GREVE DO METRÔ DE SÃO PAULO

A verdade sobre uma direção que não esteve ã altura da heróica greve dos metroviários

15/07/2014

A verdade sobre uma direção que não esteve ã altura da heróica greve dos metroviários

Por Felipe Guarnieri, delegado sindical da estação Santa Cruz, e Marília Rocha

Num artigo intitulado “A verdade sobre a heróica greve dos metroviários de São Paulo” o presidente do Sindicato dos Metroviários e militante do PSTU/LIT, Altino, polemiza com o que diz ser as posições da LER-QI sobre a greve. Diz que somos um “pequeno grupo na categoria”, mas “respondeu” nosso balanço porque somos dezenas junto a independentes no Metroviários pela Base (MPB) e influenciamos outras centenas, que apesar da derrota estão tirando conclusões pela esquerda da greve, construindo uma alternativa combativa e classista. No site da LIT o texto está na capa. O PSTU quer encobrir para a esquerda internacional sua incapacidade de dirigir a greve dos metroviários para transformá-la numa “batalha de classe”. Mas no site do PSTU não se encontra. Os metroviários do PSTU nem difundem esse artigo. Sabem que essas posições, que parecem terem sido escritas por alguém de fora da categoria, são indefensáveis na base (e para quem acompanhou a greve) e só aumentaria o rechaço ao balanço “vitorioso” do PSTU e as acusações morais que nos faz. O PSTU é a organização do movimento trotskista internacional que bateu todos os recordes em acusar as outras de “problemas morais”, “calúnias” e “mentiras” para esconder a falta de argumentos. Por compreender o que diz Trotsky de que “O centrismo se utiliza do moralismo patético para ocultar sua nulidade ideológica; não compreende que a moral revolucionária se forja unicamente em base a uma doutrina e e a uma política revolucionária ”, não vamos insistir na tentativa de convencer o PSTU a mudar esse método impotente que já faz parte de seu DNA. Não vamos retomar aqui nosso balanço que chamamos a conhecer, apenas responder as colocações infelizes de Altino/PSTU.
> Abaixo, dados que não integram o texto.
-- ==== Sys2Proof/Machine/Candidates.lean ====
section
/-! DEFINITION. The Candidate Table (06_the_candidate_table.md): the pass and its twelve steps, READ_CANDIDATES and
SET_OPERATOR_ENTRY. -/

namespace Sys2Proof.Machine

/-! ## What a pass reads -/

/-- The late margin has been reached: E − 2 ≤ T (R105). -/
def State.lateFor (s : State) (epoch : Int) : Bool := decide (epoch - 2 ≤ (s.tb.t : Int))

/-- The arm window: E − Ha ≤ T < E − 2 (section 6.6). -/
def State.inWindow (s : State) (epoch : Int) : Bool :=
  match s.params with
  | some p => decide (epoch - p.ha ≤ (s.tb.t : Int)) && decide ((s.tb.t : Int) < epoch - 2)
  | none => false

/-- A count reaches Qmin. -/
def State.quorum (s : State) (count : Nat) : Bool :=
  match s.params with
  | some p => decide (p.qmin ≤ count)
  | none => false

/-- The dissent horizon has been reached: T ≥ E − Hd × 3,600 (R100). -/
def State.pastHorizon (s : State) (epoch : Int) : Bool :=
  match s.params with
  | some p => decide (epoch - p.hd * 3600 ≤ (s.tb.t : Int))
  | none => false

/-- What the operator entry decides on a key (R98, R99). -/
def State.decisionOn (s : State) (key : Key) : Option Decision :=
  (s.si.operator.find? (fun i => i.key == key)).map (·.decision)

/-- The record of a key. -/
def CandidateTable.find (ct : CandidateTable) (key : Key) : Option Candidate := ct.records.find? (fun r => r.key == key)

/-- A rival of the key is ARMED in the table (R102, R109). -/
def CandidateTable.rivalArmed (ct : CandidateTable) (key : Key) : Bool :=
  ct.records.any (fun r => r.key.rival key && r.state == .armed)

/-! ## Table order (R90) -/

/-- One key with its epoch precedes another. -/
def precedes (a b : Key × Int) : Bool := ranksBefore (a.1.rank a.2) (b.1.rank b.2)

/-- A record put in its place in table order (R90). -/
def insertRecord (c : Candidate) : List Candidate → List Candidate
  | [] => [c]
  | r :: rest => if precedes (c.key, c.epoch) (r.key, r.epoch) then c :: r :: rest else r :: insertRecord c rest

/-- A key put in its place in table order; a key already there stays once. -/
def insertKey (k : Key × Int) : List (Key × Int) → List (Key × Int)
  | [] => [k]
  | r :: rest =>
    if k.1 = r.1 then r :: rest else if precedes k r then k :: r :: rest else r :: insertKey k rest

/-- Keys in table order, each once, by the epoch each has with the current D (R93). -/
def State.inTableOrder (s : State) (keys : List Key) : List (Key × Int) :=
  keys.foldl (fun l k => insertKey (k, k.epoch s.dNow) l) []

/-! ## Removal and the barred list (R89, R97) -/

/-- Puts records in the table. -/
def State.putRecords (records : List Candidate) (s : State) : State := { s with ct := { s.ct with records := records } }

/-- Removes the records that `gone` names, with an event for each in table order. -/
def State.removeRecords (gone : Candidate → Bool) (event : Key → Event) (s : State) : State :=
  (s.putRecords (s.ct.records.filter (fun r => !gone r))).raiseAll ((s.ct.records.filter gone).map (fun r => event r.key))

/-- A key joins the barred list as its newest entry; a full list loses the entry that joined earliest (R97). -/
def barKey (b : Barred) (list : List Barred) : List Barred :=
  let others := list.filter (fun x => x.key != b.key)
  others.drop (others.length - 7) ++ [b]

/-- Keys join the barred list in order. -/
def State.barAll (reason : BarReason) (keys : List (Key × Int)) (s : State) : State :=
  { s with
    ct :=
      { s.ct with
        barred := keys.foldl (fun l k => barKey { key := k.1, reason := reason, epoch := k.2 } l) s.ct.barred } }

/-! ## Steps 1 to 3 -/

/-- Step 1: epochs and the test of the open records, if D has changed (R92). -/
def State.stepEpochs (s : State) : State :=
  match s.ss.d with
  | none => s
  | some d =>
    if s.ct.epochD = some d then s
    else
      let s' : State :=
        { s with
          ct :=
            { s.ct with
              records := s.ct.records.map (fun r => { r with epoch := r.key.epoch d })
              barred := s.ct.barred.map (fun b => { b with epoch := b.key.epoch d })
              epochD := some d } }
      s'.removeRecords (fun r => r.state != .armed && !r.key.valid (some d)) (fun k => .candidateWithdrawn k .invalid)

/-- Step 2: the CONFLICTED entries that have run out (R97). -/
def State.stepBarred (s : State) : State :=
  { s with ct := { s.ct with barred := s.ct.barred.filter (fun b => !(b.reason == .conflicted && s.lateFor b.epoch)) } }

/-- Step 3: expiry (R105). -/
def State.stepExpiry (s : State) : State :=
  s.removeRecords (fun r => r.state != .armed && s.lateFor r.epoch) Event.candidateExpired

/-! ## Step 4: admission (section 6.3) -/

/-- The keys the sources offer. -/
def State.sourceKeys (s : State) : List Key := s.si.offer.flatMap (·.2)

/-- The keys of the AFFIRM items. -/
def State.affirmedKeys (s : State) : List Key := (s.si.operator.filter (fun i => i.decision == .affirm)).map (·.key)

/-- The listing peers. -/
def State.listingPeers (s : State) : List PeerEntry := s.pt.entries.filter PeerEntry.listing

/-- The voting peers. -/
def State.votingPeers (s : State) : List PeerEntry := s.pt.entries.filter PeerEntry.voting

/-- The keys the listing peers list. -/
def State.peerKeys (s : State) : List Key := s.listingPeers.flatMap (fun e => e.entries.map (·.key))

/-- The admitting origin: the first of SOURCE, OPERATOR and PEER that offers the key (R94). -/
def State.originOf (s : State) (key : Key) : Origin :=
  if s.sourceKeys.contains key then .source else if s.affirmedKeys.contains key then .operator else .peer

/-- The bar that keeps a key out: of either reason from ordinary admission, of APPLIED alone from follow (R97, R109). -/
def State.barredKey (s : State) (follow : Bool) (key : Key) : Bool :=
  s.ct.barred.any (fun b => b.key == key && (b.reason == .applied || !follow))

/-- The conditions of R94, for a key that no record holds. -/
def State.admissible (s : State) (follow : Bool) (key : Key) : Bool :=
  s.scaled && !s.barredKey follow key && key.valid s.ss.d && !s.lateFor (key.epoch s.dNow)

/-- The record of a newcomer (R94). -/
def State.newRecord (s : State) (key : Key) : Candidate :=
  { key := key, epoch := key.epoch s.dNow, state := .proposed, armedBy := none, stance := .abstain, pro := 0, con := 0
    peerArmed := 0, sources := [], operator := none, peers := [], firstSeen := s.tb.t }

/-- The PROPOSED record that a newcomer may evict: the last in table order (R96). -/
def CandidateTable.evictable (ct : CandidateTable) : Option Candidate :=
  (ct.records.filter (fun r => r.state == .proposed)).getLast?

/-- The newcomer takes its place, and CANDIDATE_NEW is raised (R94, R109). -/
def State.enter (origin : Origin) (key : Key) (s : State) : State :=
  (s.putRecords (insertRecord (s.newRecord key) s.ct.records)).raise (.candidateNew key origin)

/-- TABLE_FULL, once in a second (R96). -/
def State.refuseKey (key : Key) (s : State) : State :=
  if s.ct.tableFull then s
  else ({ s with ct := { s.ct with tableFull := true } } : State).raise (.tableFull key)

/-- The admission of an admissible key: room, eviction or refusal (R94, R96). -/
def State.admitKey (origin : Origin) (key : Key) (s : State) : State :=
  if s.ct.records.length < 8 then s.enter origin key
  else
    match s.ct.evictable with
    | some r =>
      if key.epoch s.dNow < r.epoch then
        (s.removeRecords (fun x => x.key == r.key) Event.candidateDropped).enter origin key
      else s.refuseKey key
    | none => s.refuseKey key

/-- The first listing peer that lists a key, and the key's position there (R95). -/
def State.firstLister (s : State) (key : Key) : Option (Nat × Nat) :=
  (s.listingPeers.find? (fun e => e.entries.any (fun v => v.key == key))).map
    fun e => (e.address, e.entries.findIdx (fun v => v.key == key) + 1)

/-- Reports a peer's key that fails validity (R95). -/
def State.reportKey (key : Key) (s : State) : State :=
  match s.firstLister key with
  | some a => s.reportEntry a.1 a.2 key.kindTarget.toNat key.day
  | none => s

/-- One offered key that no record holds (R94, R95; log 18). -/
def State.considerKey (s : State) (key : Key) : State :=
  if !s.scaled then s
  else if !key.valid s.ss.d then s.reportKey key
  else if s.admissible false key then s.admitKey (s.originOf key) key
  else s

/-- The offered keys that no record holds, in table order (R93). -/
def State.newKeys (s : State) : List Key :=
  ((s.inTableOrder (s.sourceKeys ++ s.affirmedKeys ++ s.peerKeys)).map (·.1)).filter (fun k => (s.ct.find k).isNone)

/-- Step 4. -/
def State.stepAdmission (s : State) : State := s.newKeys.foldl State.considerKey s

/-! ## Step 5: origins, stances and tallies (section 6.4) -/

/-- The sources that offer a key (R98). -/
def State.offering (s : State) (key : Key) : List Nat := (s.si.offer.filter (fun o => o.2.contains key)).map (·.1)

/-- The own stance (R99, R100). -/
def State.stanceOn (s : State) (key : Key) (epoch : Int) : Stance :=
  match s.decisionOn key with
  | some .affirm => .witness
  | some .deny => .dissent
  | none =>
    let r := (s.offering key).length
    let n := if s.pastHorizon epoch then s.si.offer.length - r else 0
    if n < r then .witness else if r < n then .dissent else .abstain

/-- The voting peers that list the key with a stance (R101). -/
def State.votes (s : State) (key : Key) (stance : Stance) : Nat :=
  (s.votingPeers.filter (fun e => e.entries.any (fun v => v.key == key && v.stance == stance))).length

/-- The voting peers that list the key ARMED (R101). -/
def State.armedPeers (s : State) (key : Key) : Nat :=
  (s.votingPeers.filter (fun e => e.entries.any (fun v => v.key == key && v.state == .armed))).length

/-- One record formed afresh (R98 to R101). -/
def State.formRecord (s : State) (c : Candidate) : Candidate :=
  let stance := s.stanceOn c.key c.epoch
  { c with
    stance := stance
    pro := (if stance = .witness then 1 else 0) + s.votes c.key .witness
    con := (if stance = .dissent then 1 else 0) + s.votes c.key .dissent
    peerArmed := s.armedPeers c.key
    sources := s.offering c.key
    operator := s.decisionOn c.key
    peers := (s.listingPeers.filter (fun e => e.entries.any (fun v => v.key == c.key))).map (·.address) }

/-- Step 5. -/
def State.stepTallies (s : State) : State := s.putRecords (s.ct.records.map s.formRecord)

/-! ## Steps 6 and 7 -/

/-- The origins are empty (R98). -/
def Candidate.originless (c : Candidate) : Bool := c.sources.isEmpty && c.operator != some .affirm && c.peers.isEmpty

/-- Step 6: withdrawal (R104). -/
def State.stepWithdrawal (s : State) : State :=
  s.removeRecords (fun r => r.state != .armed && r.originless) (fun k => .candidateWithdrawn k .noOrigin)

/-- Why an ACCEPTED record is demoted, if it is (R103). -/
def State.demotion (s : State) (c : Candidate) : Option DemoteReason :=
  if c.state != .accepted then none
  else if !s.quorum c.pro then some .belowQuorum
  else if c.pro ≤ c.con then some .notAhead
  else if c.operator = some .deny then some .denied
  else none

/-- Step 7: demotion (R103). -/
def State.stepDemotion (s : State) : State :=
  let r :=
    takeEach
      (fun _ c =>
        match s.demotion c with
        | some reason => ({ c with state := .proposed }, [.candidateDemoted c.key reason])
        | none => (c, []))
      0 s.ct.records
  (s.putRecords r.1).raiseAll r.2

/-! ## Settlement (R107) -/

/-- What a settlement does to an ACCEPTED record. -/
inductive Settled where
  | kept | wins
  | loses (reason : ConflictReason)
  deriving DecidableEq, Repr

/-- A record's pro is greater than that of every other ACCEPTED record of its group. -/
def aheadOfGroup (records : List Candidate) (c : Candidate) : Bool :=
  records.all fun r => !(r.key.rival c.key && r.state == .accepted) || decide (r.pro < c.pro)
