-- ==== Sys2Proof/Certificates/Slice0/Obligations.lean ====
section
/-! DEFINITION. The statements for the provers. Statements about an edge hold for each of the 24 orders of the blocks (log 5),
and statements that meet a free value hold for every value of it. -/

open Sys2Proof Sys2Proof.Machine

/-! ## The machine -/

/-- The command at the front of the queue runs on the state with the queue's rest; an empty queue idles (log 1). -/
def Obligations.StepRunsTheFrontCommand : Prop :=
  (∀ (c : Instr) (rest : List Instr) (s : State), s.pending = c :: rest → step s = exec c { s with pending := rest })
    ∧ ∀ s : State, s.pending = [] → step s = .next s

/-- What the part holds after a power-on reset, block by block, of what the reset rules name (R35, R51, R56, R75, R88, R118, R122,
R154, R169, R182). -/
def Obligations.ResetLeavesTheManualsValues : Prop :=
  let s := State.reset
  (s.tb.t = 0 ∧ s.tb.timeState = .unset ∧ s.tb.pulseState = .seeking ∧ s.tb.nominal = none
      ∧ s.tb.tolerance = 1000 ∧ s.tb.missedRun = 0 ∧ s.tb.relockRun = 0 ∧ s.tb.rephaseRun = 0 ∧ s.tb.lastStray = none
      ∧ s.tb.lastEdge = none ∧ s.tb.pendingLoad = none ∧ s.tb.runtCount = 0 ∧ s.tb.clock = .present ∧ s.tb.cycleRun = 0)
    ∧ (s.si.sources.length = 4
      ∧ (∀ r ∈ s.si.sources,
        r.status = .empty ∧ r.standing = .current ∧ r.last = none ∧ r.repeats = 0 ∧ r.age = 0 ∧ r.settled = none
          ∧ r.unusable = false)
      ∧ s.si.applied = none ∧ s.si.operator = [])
    ∧ (s.sbi.participation = .dormant ∧ s.sbi.listenCount = 0 ∧ s.sbi.cadence = 0 ∧ s.sbi.critical = false
      ∧ s.sbi.prompt = false ∧ s.sbi.request = none ∧ s.sbi.changedSent = false ∧ s.sbi.collisionRun = 0
      ∧ s.sbi.courtesyHold = false ∧ s.sbi.buffer = none ∧ s.sbi.discards = 0 ∧ s.sbi.busError = false)
    ∧ (s.pt.entries = [] ∧ s.pt.entryInvalid = false)
    ∧ (s.ct.records = [] ∧ s.ct.barred = [] ∧ s.ct.version = 0 ∧ s.ct.tableFull = false
      ∧ s.ct.lastView = { records := [], d := none, status := .unknown, timeState := .unset, pulseState := .seeking })
    ∧ (s.ss.d = none ∧ s.ss.status = .unknown ∧ s.ss.zones = [0, 0, 0, 0] ∧ s.ss.zonesFromStore = false
      ∧ s.ss.marker = false ∧ s.ss.utcStep = false ∧ s.ss.zoneSteps = [false, false, false, false] ∧ s.ss.tally = []
      ∧ s.ss.yieldValue = none ∧ s.ss.yieldTimer = 0 ∧ s.ss.applied = [])
    ∧ (s.ls.laneCount = 0 ∧ s.ls.profiles = [] ∧ s.ls.smears = List.replicate 8 none ∧ s.ls.latest = List.replicate 8 none
      ∧ s.ls.stream = .idle)
    ∧ (s.hs.state = .scanning ∧ s.hs.queue = [] ∧ s.hs.failureRun = 0 ∧ s.hs.eraseRun = 0 ∧ s.hs.inhibitPending = false
      ∧ s.hs.gapFlag = false)
    ∧ s.cp.phase = .idle ∧ s.cp.request = [] ∧ s.cp.response = none ∧ s.cp.overflow = 0 ∧ s.cp.resetPending = false
    ∧ s.cp.resetCause = .power ∧ s.cp.queue = [{ event := .reset .power, t := none }] ∧ s.params = none
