theorem State.scaleLaw_iff (s : State) :
    s.scaleLaw ↔ s.si.reportsD ∧ s.pt.carriesD ∧ s.ss.lawful ∧ s.keysSound := by
  constructor
  · rintro ⟨ho, hz, hs, hp, ht, hy, hr, hh⟩
    exact ⟨hs, hp, ⟨ho, hz, ht, hy⟩, hr, hh⟩
  · rintro ⟨hs, hp, ⟨ho, hz, ht, hy⟩, hr, hh⟩
    exact ⟨ho, hz, hs, hp, ht, hy, hr, hh⟩

theorem State.scaleLaw.scale {s : State} (h : s.scaleLaw) : s.ss.lawful := by
  obtain ⟨-, -, hss, -⟩ := s.scaleLaw_iff.1 h
  exact hss

/-- All that the law of the scale reads of a state. -/
def State.scaleReading (s : State) :
    List SourceRecord × List PeerEntry × ScaleState × List Candidate × List HandOver :=
  (s.si.sources, s.pt.entries, s.ss, s.ct.records, s.mail.handOver)

/-! ## Work that keeps the law and leaves D and the status -/

/-- The work that leads from `s` to `t` keeps the law of the scale and moves neither D nor the scale status. -/
def State.keepsScale (s t : State) : Prop :=
  (s.scaleLaw → t.scaleLaw) ∧ t.ss.d = s.ss.d ∧ t.ss.status = s.ss.status

namespace State.keepsScale

theorem refl (s : State) : s.keepsScale s := ⟨id, rfl, rfl⟩

theorem trans {s t u : State} (h : s.keepsScale t) (h' : t.keepsScale u) : s.keepsScale u :=
  ⟨h'.1 ∘ h.1, h'.2.1.trans h.2.1, h'.2.2.trans h.2.2⟩

/-- Work outside what the law reads. -/
theorem of_reading {s t : State} (h : t.scaleReading = s.scaleReading) : s.keepsScale t := by
  simp only [State.scaleReading, Prod.mk.injEq] at h
  obtain ⟨hsi, hpt, hss, hct, hh⟩ := h
  refine ⟨fun hl => ?_, by rw [hss], by rw [hss]⟩
  simpa only [State.scaleLaw_iff, SourceIntake.reportsD, PeerTable.carriesD, State.keysSound, hsi, hpt, hss, hct, hh] using hl

/-- Work done from a state that reads alike. -/
theorem after {s t u : State} (h : u.keepsScale t) (hr : u.scaleReading = s.scaleReading) : s.keepsScale t :=
  (of_reading hr).trans h

/-- Work up to a state that reads alike. -/
theorem upTo {s t u : State} (h : s.keepsScale u) (hr : t.scaleReading = u.scaleReading) : s.keepsScale t :=
  h.trans (of_reading hr)

theorem of_events {s t : State} (h : t.sansEvents = s.sansEvents) : s.keepsScale t :=
  of_reading (reads_alike State.sansEvents State.scaleReading (fun _ => rfl) h)

theorem of_bus {s t : State} (h : t.outsideBus = s.outsideBus) : s.keepsScale t :=
  of_reading (reads_alike State.outsideBus State.scaleReading (fun _ => rfl) h)

theorem of_store {s t : State} (h : t.outsideStore = s.outsideStore) : s.keepsScale t :=
  of_reading (reads_alike State.outsideStore State.scaleReading (fun _ => rfl) h)

/-- Work of Source Intake. -/
theorem of_sources {s t : State} (h : t.outsideSources = s.outsideSources) (hs : s.si.reportsD → t.si.reportsD) :
    s.keepsScale t := by
  have hr : (t.pt, t.ss, t.ct, t.mail.handOver) = (s.pt, s.ss, s.ct, s.mail.handOver) :=
    reads_alike State.outsideSources (fun s : State => (s.pt, s.ss, s.ct, s.mail.handOver)) (fun _ => rfl) h
  simp only [Prod.mk.injEq] at hr
  obtain ⟨hpt, hss, hct, hh⟩ := hr
  refine ⟨fun hl => ?_, by rw [hss], by rw [hss]⟩
  simp only [State.scaleLaw_iff, State.keysSound, hpt, hss, hct, hh] at hl ⊢
  exact ⟨hs hl.1, hl.2⟩

/-- Work of the Peer Table. -/
theorem of_peers {s t : State} (h : t.outsidePeers = s.outsidePeers) (hp : s.pt.carriesD → t.pt.carriesD) :
    s.keepsScale t := by
  have hr : (t.si, t.ss, t.ct, t.mail.handOver) = (s.si, s.ss, s.ct, s.mail.handOver) :=
    reads_alike State.outsidePeers (fun s : State => (s.si, s.ss, s.ct, s.mail.handOver)) (fun _ => rfl) h
  simp only [Prod.mk.injEq] at hr
  obtain ⟨hsi, hss, hct, hh⟩ := hr
  refine ⟨fun hl => ?_, by rw [hss], by rw [hss]⟩
  simp only [State.scaleLaw_iff, State.keysSound, hsi, hss, hct, hh] at hl ⊢
  exact ⟨hl.1, hp hl.2.1, hl.2.2⟩

/-- Work of the Candidate Table. -/
theorem of_table {s t : State} (h : t.outsideTable = s.outsideTable) (hk : s.keysSound → t.keysSound) :
    s.keepsScale t := by
  have hr : (t.si, t.pt.entries, t.ss) = (s.si, s.pt.entries, s.ss) :=
    reads_alike State.outsideTable (fun s : State => (s.si, s.pt.entries, s.ss)) (fun _ => rfl) h
  simp only [Prod.mk.injEq] at hr
  obtain ⟨hsi, hpt, hss⟩ := hr
  refine ⟨fun hl => ?_, by rw [hss], by rw [hss]⟩
  simp only [State.scaleLaw_iff, PeerTable.carriesD, hsi, hpt, hss] at hl ⊢
  exact ⟨hl.1, hl.2.1, hl.2.2.1, hk hl.2.2.2⟩

end State.keepsScale

/-- Repeated work keeps the scale where each turn does. -/
theorem times_keepsScale {f : State → State} (h : ∀ s : State, s.keepsScale (f s)) (n : Nat) (s : State) :
    s.keepsScale (times n f s) := by
  induction n generalizing s with
  | zero => exact .refl s
  | succ n ih => exact (h s).trans (ih (f s))

/-- Work done item by item keeps the scale where the work for each item does. -/
theorem foldl_keepsScale {α : Type} {f : State → α → State} (h : ∀ (s : State) a, s.keepsScale (f s a)) (l : List α) (s : State) :
    s.keepsScale (l.foldl f s) := by
  induction l generalizing s with
  | nil => exact .refl s
  | cons a l ih => exact (h s a).trans (ih (f s a))

theorem State.raiseAll_keepsScale (s : State) (es : List Event) : s.keepsScale (s.raiseAll es) :=
  .of_events (s.raiseAll_sansEvents es)

/-- What holds of every record of a list holds of every record taken one by one, where the taking keeps it. -/
theorem takeEach_forall {α : Type} {P : α → Prop} {f : Nat → α → α × List Event} (h : ∀ i a, P a → P (f i a).1) (k : Nat)
    {l : List α} (hl : ∀ a ∈ l, P a) : ∀ a ∈ (takeEach f k l).1, P a := by
  induction l generalizing k with
  | nil => exact hl
  | cons a rest ih =>
    obtain ⟨ha, hr⟩ := List.forall_mem_cons.1 hl
    exact List.forall_mem_cons.2 ⟨h k a ha, ih (k + 1) hr⟩

/-! ## Source Intake -/

/-- The work on a source leaves its observations. -/
def SourceRecord.sameReports (r r' : SourceRecord) : Prop := r'.last = r.last ∧ r'.settled = r.settled

theorem SourceRecord.sameReports.reportsD {r r' : SourceRecord} (h : r.sameReports r') (hr : r.reportsD) : r'.reportsD := by
  rw [SourceRecord.reportsD, h.1, h.2]; exact hr

theorem State.recheckSource_sameReports (s : State) (i : Nat) (r : SourceRecord) :
    r.sameReports (s.recheckSource i r).1 := by
  unfold State.recheckSource
  split
  · split <;> exact ⟨rfl, rfl⟩
  · exact ⟨rfl, rfl⟩

theorem State.deriveSource_sameReports (s : State) (i : Nat) (r : SourceRecord) :
    r.sameReports (s.deriveSource i r).1 := by
  unfold State.deriveSource
  split
  · split
    · exact ⟨rfl, rfl⟩
    · split <;> exact ⟨rfl, rfl⟩
  · exact ⟨rfl, rfl⟩

theorem staleSource_sameReports (timeout i : Nat) (r : SourceRecord) : r.sameReports (staleSource timeout i r).1 := by
  unfold staleSource
  split <;> exact ⟨rfl, rfl⟩

theorem ageSource_sameReports (timeout i : Nat) (r : SourceRecord) : r.sameReports (ageSource timeout i r).1 := by
  unfold ageSource
  split
  · exact ⟨rfl, rfl⟩
  · exact staleSource_sameReports timeout i { r with age := upTo 65535 r.age }

/-- An observation that is a D leaves a source whose observations are. -/
theorem State.intake_reportsD (s : State) (nd i : Nat) {o : Observation} {r : SourceRecord} (ho : isOffset o.d)
    (hr : r.reportsD) : (s.intake nd o i r).1.reportsD := by
  have hc : (countObservation nd o r).reportsD := by
    unfold countObservation
    dsimp only
    generalize (if r.last = some o then upTo 255 r.repeats else 1) = repeats
    split
    · exact ⟨by simpa using ho, by simpa using ho⟩
    · exact ⟨by simpa using ho, hr.2⟩
  refine (s.deriveSource_sameReports i _).reportsD ?_
  split <;> exact hc

/-- Work on the sources one by one. -/
theorem State.putSources_keepsScale (s : State) {f : Nat → SourceRecord → SourceRecord × List Event}
    (h : ∀ i r, r.reportsD → (f i r).1.reportsD) : s.keepsScale (s.putSources (takeEach f 0 s.si.sources)) := by
  refine .of_sources (s.putSources_outsideSources _) fun hs => ?_
  rw [State.putSources_si]
  exact takeEach_forall h 0 hs

theorem State.recheckSources_keepsScale (s : State) : s.keepsScale s.recheckSources :=
  s.putSources_keepsScale fun i r => (s.recheckSource_sameReports i r).reportsD

theorem State.deriveSources_keepsScale (s : State) : s.keepsScale s.deriveSources :=
  (s.putSources_keepsScale fun i r => (s.deriveSource_sameReports i r).reportsD).upTo rfl

theorem State.keepItems_keepsScale (s : State) (items : List OperatorItem) : s.keepsScale (s.keepItems items) := by
  unfold State.keepItems
  split
  · exact .refl s
  · exact .of_reading rfl

theorem State.sweepOperator_keepsScale (s : State) : s.keepsScale s.sweepOperator := by
  unfold State.sweepOperator
  split
  · exact s.keepItems_keepsScale _
  · exact .refl s

theorem State.sourceNotices_keepsScale (s : State) (before : SourceIntake) : s.keepsScale (s.sourceNotices before) :=
  .of_reading rfl

/-- The checks, the derivations, the sweep and the notices, which an edge and a scale notice share. -/
theorem State.sourceSweep_keepsScale (s : State) (before : SourceIntake) :
    s.keepsScale ((s.recheckSources.deriveSources.sweepOperator).sourceNotices before) :=
  s.recheckSources_keepsScale.trans <| (State.deriveSources_keepsScale _).trans <|
    (State.sweepOperator_keepsScale _).trans (State.sourceNotices_keepsScale _ _)

theorem State.refreshSources_keepsScale (s : State) (before : SourceIntake) : s.keepsScale (s.refreshSources before) :=
  s.recheckSources_keepsScale.trans <| (State.deriveSources_keepsScale _).trans (State.sourceNotices_keepsScale _ _)

theorem State.sourceEdge_keepsScale (s : State) : s.keepsScale s.sourceEdge := by
  unfold State.sourceEdge
  cases s.params with
  | none => exact (State.sourceSweep_keepsScale _ _).after rfl
  | some p =>
    exact (s.putSources_keepsScale fun i r => (ageSource_sameReports p.sourceTimeout i r).reportsD).trans
      ((State.sourceSweep_keepsScale _ _).after rfl)

theorem State.sourceStale_keepsScale (s : State) (source : Nat) : s.keepsScale (s.sourceStale source) := by
  unfold State.sourceStale
  split
  · refine (s.putSources_keepsScale fun i r hr => ?_).trans (State.sourceNotices_keepsScale _ _)
    split
    · exact (staleSource_sameReports _ i r).reportsD hr
    · exact hr
  · exact .refl s

theorem State.graceExpiry_keepsScale (s : State) : s.keepsScale s.graceExpiry := by
  unfold State.graceExpiry
  split
  · split
    · exact (State.refreshSources_keepsScale _ _).after rfl
    · exact .refl s
  · exact .refl s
Uma concepção burocrática de unidade das lutas

Altino afirma que buscaram unificar as lutas porque a CSP-Conlutas realizou o Encontro “Na Copa vai ter Luta”. Nos critica por uma suposta “calúnia” de que defendiam a greve dia 10/6, mas não diz que o argumento contra a nossa proposta de fazer a greve junto com os rodoviários de SP e quando os ferroviários ainda estavam em campanha, era de chegar o mais próximo possível da Copa, porque “Na Copa vai ter luta” (um movimento com objetivos eleitoreiros). Toma o fato de que foram obrigados pela base (junto ã maioria da diretoria) a adiantar a greve para o dia 5/4 em uma comprovação da suposta “calúnia”. Falam que participaram de várias greves, como se isso em si mesmo fosse unificar. Essa é a concepção: unificação por cima, de aparatos, de moções, notas e dirigentes de categorias que vão ás assembleias “prestar solidariedade”. Os sindicatos que o PSTU dirige não conseguiram dar um apoio distinto da burocracia da UGT (que tinha acabado de trair os rodoviários de SP), CUT, Força Sindical, CTB, entre outras, que vinham na nossa assembleia “apoiar” e Altino alimentou ilusão de que iam fazer uma “greve geral” em nossa defesa. Nenhuma unificação real, nenhuma ação que envolva ao menos trabalhadores de vanguarda a partir das bases. O PSTU não consegue explicar porque a única categoria da CSP-Conlutas que teve iniciativas de base foram os trabalhadores da USP, através de Sintusp, onde a LER-QI atua como ala minoritária. Ali demos um exemplo do que é para nós unificação das lutas. Pior é o fato que sequer a Juventude do PSTU foi nos vários atos de rua que organizamos a partir da Juventude ás Ruas e do Pão e Rosas.

A farsa da “democracia operária” do PSTU

Basta ver os vídeos das assembléias para comprovar que era somente Altino e mais 2 ou 3 diretores que falavam. Nenhum trabalhador de base. Tentam colocar a culpa na base pela restrição das falas, mas não diz que quando era conveniente, a diretoria defendia mais falas e a base concordava. Além da cúpula do sindicato, somente davam palavra para a CTB, que foi ressuscitada pela direção do sindicato em meio ã greve. Ao MPB, somente quando tivemos posição divergente, que foi justamente a proposta do piquete de Ana Rosa para barrar o plano de contingência, ou no dia 11/06 quando defendemos a greve dia 12/6 contra o setor majoritário da diretoria do sindicato (incluindo PSTU). Se nossa votação tivesse sido 2%, como diz Altino, e não cerca de 20% como dissemos, Altino não precisava escrever tantos caracteres em resposta. E não foi mais devido ã que a direção já mostrava que entregaria a greve e que o “não tem arrego” era mero discurso. Sim, Altino era sempre o centro de toda a assembleia com falas longuíssimas. A exceção foi na assembleia decisiva de segunda 9/6, quando seria mais necessário firmeza da diretoria na defesa da greve se realmente queriam seguir, e o PSTU colocou uma figura nova e desconhecida na categoria (Camila Lisoboa) para fazer a defesa.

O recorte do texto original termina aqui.